> Assignment
Below is a listing; repeat exactly the lines from the one containing "def State.noteNosync (s" to the one containing "else (s.setCtx id", both included.

> Extracted entries
□ □ □ □ □

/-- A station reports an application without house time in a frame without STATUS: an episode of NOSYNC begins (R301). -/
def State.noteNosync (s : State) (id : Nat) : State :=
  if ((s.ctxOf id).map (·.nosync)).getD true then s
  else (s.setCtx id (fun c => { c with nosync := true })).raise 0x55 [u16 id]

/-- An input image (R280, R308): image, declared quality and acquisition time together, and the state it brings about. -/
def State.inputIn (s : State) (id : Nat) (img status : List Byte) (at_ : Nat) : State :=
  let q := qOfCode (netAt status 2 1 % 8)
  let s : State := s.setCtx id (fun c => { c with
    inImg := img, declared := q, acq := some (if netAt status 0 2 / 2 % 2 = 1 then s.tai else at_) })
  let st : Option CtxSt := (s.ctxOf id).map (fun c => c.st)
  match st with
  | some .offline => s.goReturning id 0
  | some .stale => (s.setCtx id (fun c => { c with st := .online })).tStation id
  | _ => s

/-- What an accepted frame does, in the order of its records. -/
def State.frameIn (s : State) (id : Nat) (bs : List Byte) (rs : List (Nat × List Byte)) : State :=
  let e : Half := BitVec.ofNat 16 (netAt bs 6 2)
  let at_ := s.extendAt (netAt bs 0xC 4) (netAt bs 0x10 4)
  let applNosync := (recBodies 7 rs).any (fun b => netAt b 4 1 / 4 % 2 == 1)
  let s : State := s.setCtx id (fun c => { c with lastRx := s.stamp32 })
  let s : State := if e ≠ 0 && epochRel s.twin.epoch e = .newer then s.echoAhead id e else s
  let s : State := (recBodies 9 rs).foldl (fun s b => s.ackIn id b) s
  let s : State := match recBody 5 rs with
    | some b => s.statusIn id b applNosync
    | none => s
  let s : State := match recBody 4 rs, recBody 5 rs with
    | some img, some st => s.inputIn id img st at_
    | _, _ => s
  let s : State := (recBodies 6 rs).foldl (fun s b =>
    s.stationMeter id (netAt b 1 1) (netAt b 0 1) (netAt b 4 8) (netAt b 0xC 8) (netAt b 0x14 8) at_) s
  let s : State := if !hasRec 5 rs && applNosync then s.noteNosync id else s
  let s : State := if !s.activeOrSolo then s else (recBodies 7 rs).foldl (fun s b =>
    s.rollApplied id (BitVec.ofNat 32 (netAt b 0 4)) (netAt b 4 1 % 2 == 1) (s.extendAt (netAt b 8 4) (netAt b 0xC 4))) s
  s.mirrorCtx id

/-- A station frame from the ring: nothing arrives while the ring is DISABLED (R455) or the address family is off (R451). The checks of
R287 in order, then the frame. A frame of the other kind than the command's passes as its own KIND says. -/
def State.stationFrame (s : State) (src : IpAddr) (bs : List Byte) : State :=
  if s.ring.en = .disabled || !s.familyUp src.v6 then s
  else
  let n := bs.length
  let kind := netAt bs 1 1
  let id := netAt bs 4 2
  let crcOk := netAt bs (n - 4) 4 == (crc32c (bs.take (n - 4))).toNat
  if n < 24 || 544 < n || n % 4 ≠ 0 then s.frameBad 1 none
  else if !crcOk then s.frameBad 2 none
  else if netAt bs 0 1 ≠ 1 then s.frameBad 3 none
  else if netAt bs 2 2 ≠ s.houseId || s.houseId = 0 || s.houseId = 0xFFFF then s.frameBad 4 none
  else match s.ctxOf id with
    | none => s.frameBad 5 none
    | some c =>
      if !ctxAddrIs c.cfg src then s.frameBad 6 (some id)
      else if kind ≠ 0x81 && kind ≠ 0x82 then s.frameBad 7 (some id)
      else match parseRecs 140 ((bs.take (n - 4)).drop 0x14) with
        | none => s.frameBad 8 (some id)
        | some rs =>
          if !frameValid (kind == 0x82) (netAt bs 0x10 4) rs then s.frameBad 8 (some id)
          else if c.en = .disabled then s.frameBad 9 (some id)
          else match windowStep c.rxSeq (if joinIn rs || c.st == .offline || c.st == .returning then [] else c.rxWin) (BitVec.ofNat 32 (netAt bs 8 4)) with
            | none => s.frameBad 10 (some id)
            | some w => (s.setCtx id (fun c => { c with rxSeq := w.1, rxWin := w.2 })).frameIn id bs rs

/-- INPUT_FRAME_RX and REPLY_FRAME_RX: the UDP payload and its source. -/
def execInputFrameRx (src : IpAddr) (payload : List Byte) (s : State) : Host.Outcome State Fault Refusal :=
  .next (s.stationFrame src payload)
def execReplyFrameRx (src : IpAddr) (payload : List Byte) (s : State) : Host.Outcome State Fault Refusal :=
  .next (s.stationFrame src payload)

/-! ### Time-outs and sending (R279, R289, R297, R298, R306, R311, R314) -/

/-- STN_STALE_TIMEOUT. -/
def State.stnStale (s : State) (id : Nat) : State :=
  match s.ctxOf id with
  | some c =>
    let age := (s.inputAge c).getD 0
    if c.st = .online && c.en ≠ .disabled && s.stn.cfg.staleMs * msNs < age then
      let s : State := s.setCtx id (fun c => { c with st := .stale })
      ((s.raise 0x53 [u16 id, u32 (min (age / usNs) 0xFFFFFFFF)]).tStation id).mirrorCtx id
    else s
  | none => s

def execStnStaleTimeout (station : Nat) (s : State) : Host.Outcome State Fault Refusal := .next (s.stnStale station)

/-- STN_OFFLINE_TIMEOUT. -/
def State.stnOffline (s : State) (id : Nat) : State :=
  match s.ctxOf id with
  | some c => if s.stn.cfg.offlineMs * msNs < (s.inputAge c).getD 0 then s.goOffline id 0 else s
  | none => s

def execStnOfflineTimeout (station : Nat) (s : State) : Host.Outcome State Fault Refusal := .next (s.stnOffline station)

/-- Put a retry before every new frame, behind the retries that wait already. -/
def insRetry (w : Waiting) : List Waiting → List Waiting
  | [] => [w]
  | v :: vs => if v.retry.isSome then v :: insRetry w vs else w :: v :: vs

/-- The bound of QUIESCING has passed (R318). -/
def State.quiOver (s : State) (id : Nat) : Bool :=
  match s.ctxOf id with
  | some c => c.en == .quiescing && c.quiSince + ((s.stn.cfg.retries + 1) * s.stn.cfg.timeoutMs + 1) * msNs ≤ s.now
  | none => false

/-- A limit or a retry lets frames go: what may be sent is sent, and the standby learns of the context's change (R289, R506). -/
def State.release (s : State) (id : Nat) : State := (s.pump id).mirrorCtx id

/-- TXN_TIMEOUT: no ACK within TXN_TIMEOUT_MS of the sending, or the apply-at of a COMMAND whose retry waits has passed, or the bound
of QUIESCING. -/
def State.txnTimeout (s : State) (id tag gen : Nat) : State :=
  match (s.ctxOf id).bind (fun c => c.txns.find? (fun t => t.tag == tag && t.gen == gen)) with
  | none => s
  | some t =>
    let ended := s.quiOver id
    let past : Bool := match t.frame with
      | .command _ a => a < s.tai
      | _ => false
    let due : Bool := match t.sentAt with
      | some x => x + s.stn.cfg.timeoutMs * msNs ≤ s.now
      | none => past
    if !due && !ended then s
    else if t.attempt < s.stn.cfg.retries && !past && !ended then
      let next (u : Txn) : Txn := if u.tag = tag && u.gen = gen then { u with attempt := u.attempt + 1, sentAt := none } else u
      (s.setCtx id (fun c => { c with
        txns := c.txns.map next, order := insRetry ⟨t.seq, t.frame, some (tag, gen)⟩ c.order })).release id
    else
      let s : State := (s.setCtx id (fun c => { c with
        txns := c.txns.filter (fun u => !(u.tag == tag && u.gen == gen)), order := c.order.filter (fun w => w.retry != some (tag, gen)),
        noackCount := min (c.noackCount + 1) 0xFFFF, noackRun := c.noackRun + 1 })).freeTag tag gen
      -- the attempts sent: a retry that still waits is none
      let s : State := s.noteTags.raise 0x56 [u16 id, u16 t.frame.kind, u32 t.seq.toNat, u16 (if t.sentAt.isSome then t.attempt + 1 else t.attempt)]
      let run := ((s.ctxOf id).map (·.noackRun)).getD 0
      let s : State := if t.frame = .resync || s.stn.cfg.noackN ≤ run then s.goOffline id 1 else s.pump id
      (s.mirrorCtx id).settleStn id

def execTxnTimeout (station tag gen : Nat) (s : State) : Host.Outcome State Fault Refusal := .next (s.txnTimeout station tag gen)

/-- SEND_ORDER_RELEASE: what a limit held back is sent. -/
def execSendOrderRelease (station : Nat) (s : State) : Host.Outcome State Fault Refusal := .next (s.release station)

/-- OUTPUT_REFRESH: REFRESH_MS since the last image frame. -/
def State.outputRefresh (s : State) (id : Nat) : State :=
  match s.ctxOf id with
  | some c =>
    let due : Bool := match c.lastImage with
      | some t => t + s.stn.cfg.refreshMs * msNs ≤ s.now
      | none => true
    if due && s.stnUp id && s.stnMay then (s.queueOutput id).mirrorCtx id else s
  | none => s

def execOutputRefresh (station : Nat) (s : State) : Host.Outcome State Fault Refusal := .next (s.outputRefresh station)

□ □ □ □ □

> Finished exercise
def State.noteNosync (s : State) (id : Nat) : State :=
  if ((s.ctxOf id).map (·.nosync)).getD true then s
  else (s.setCtx id (fun c => { c with nosync := true })).raise 0x55 [u16 id]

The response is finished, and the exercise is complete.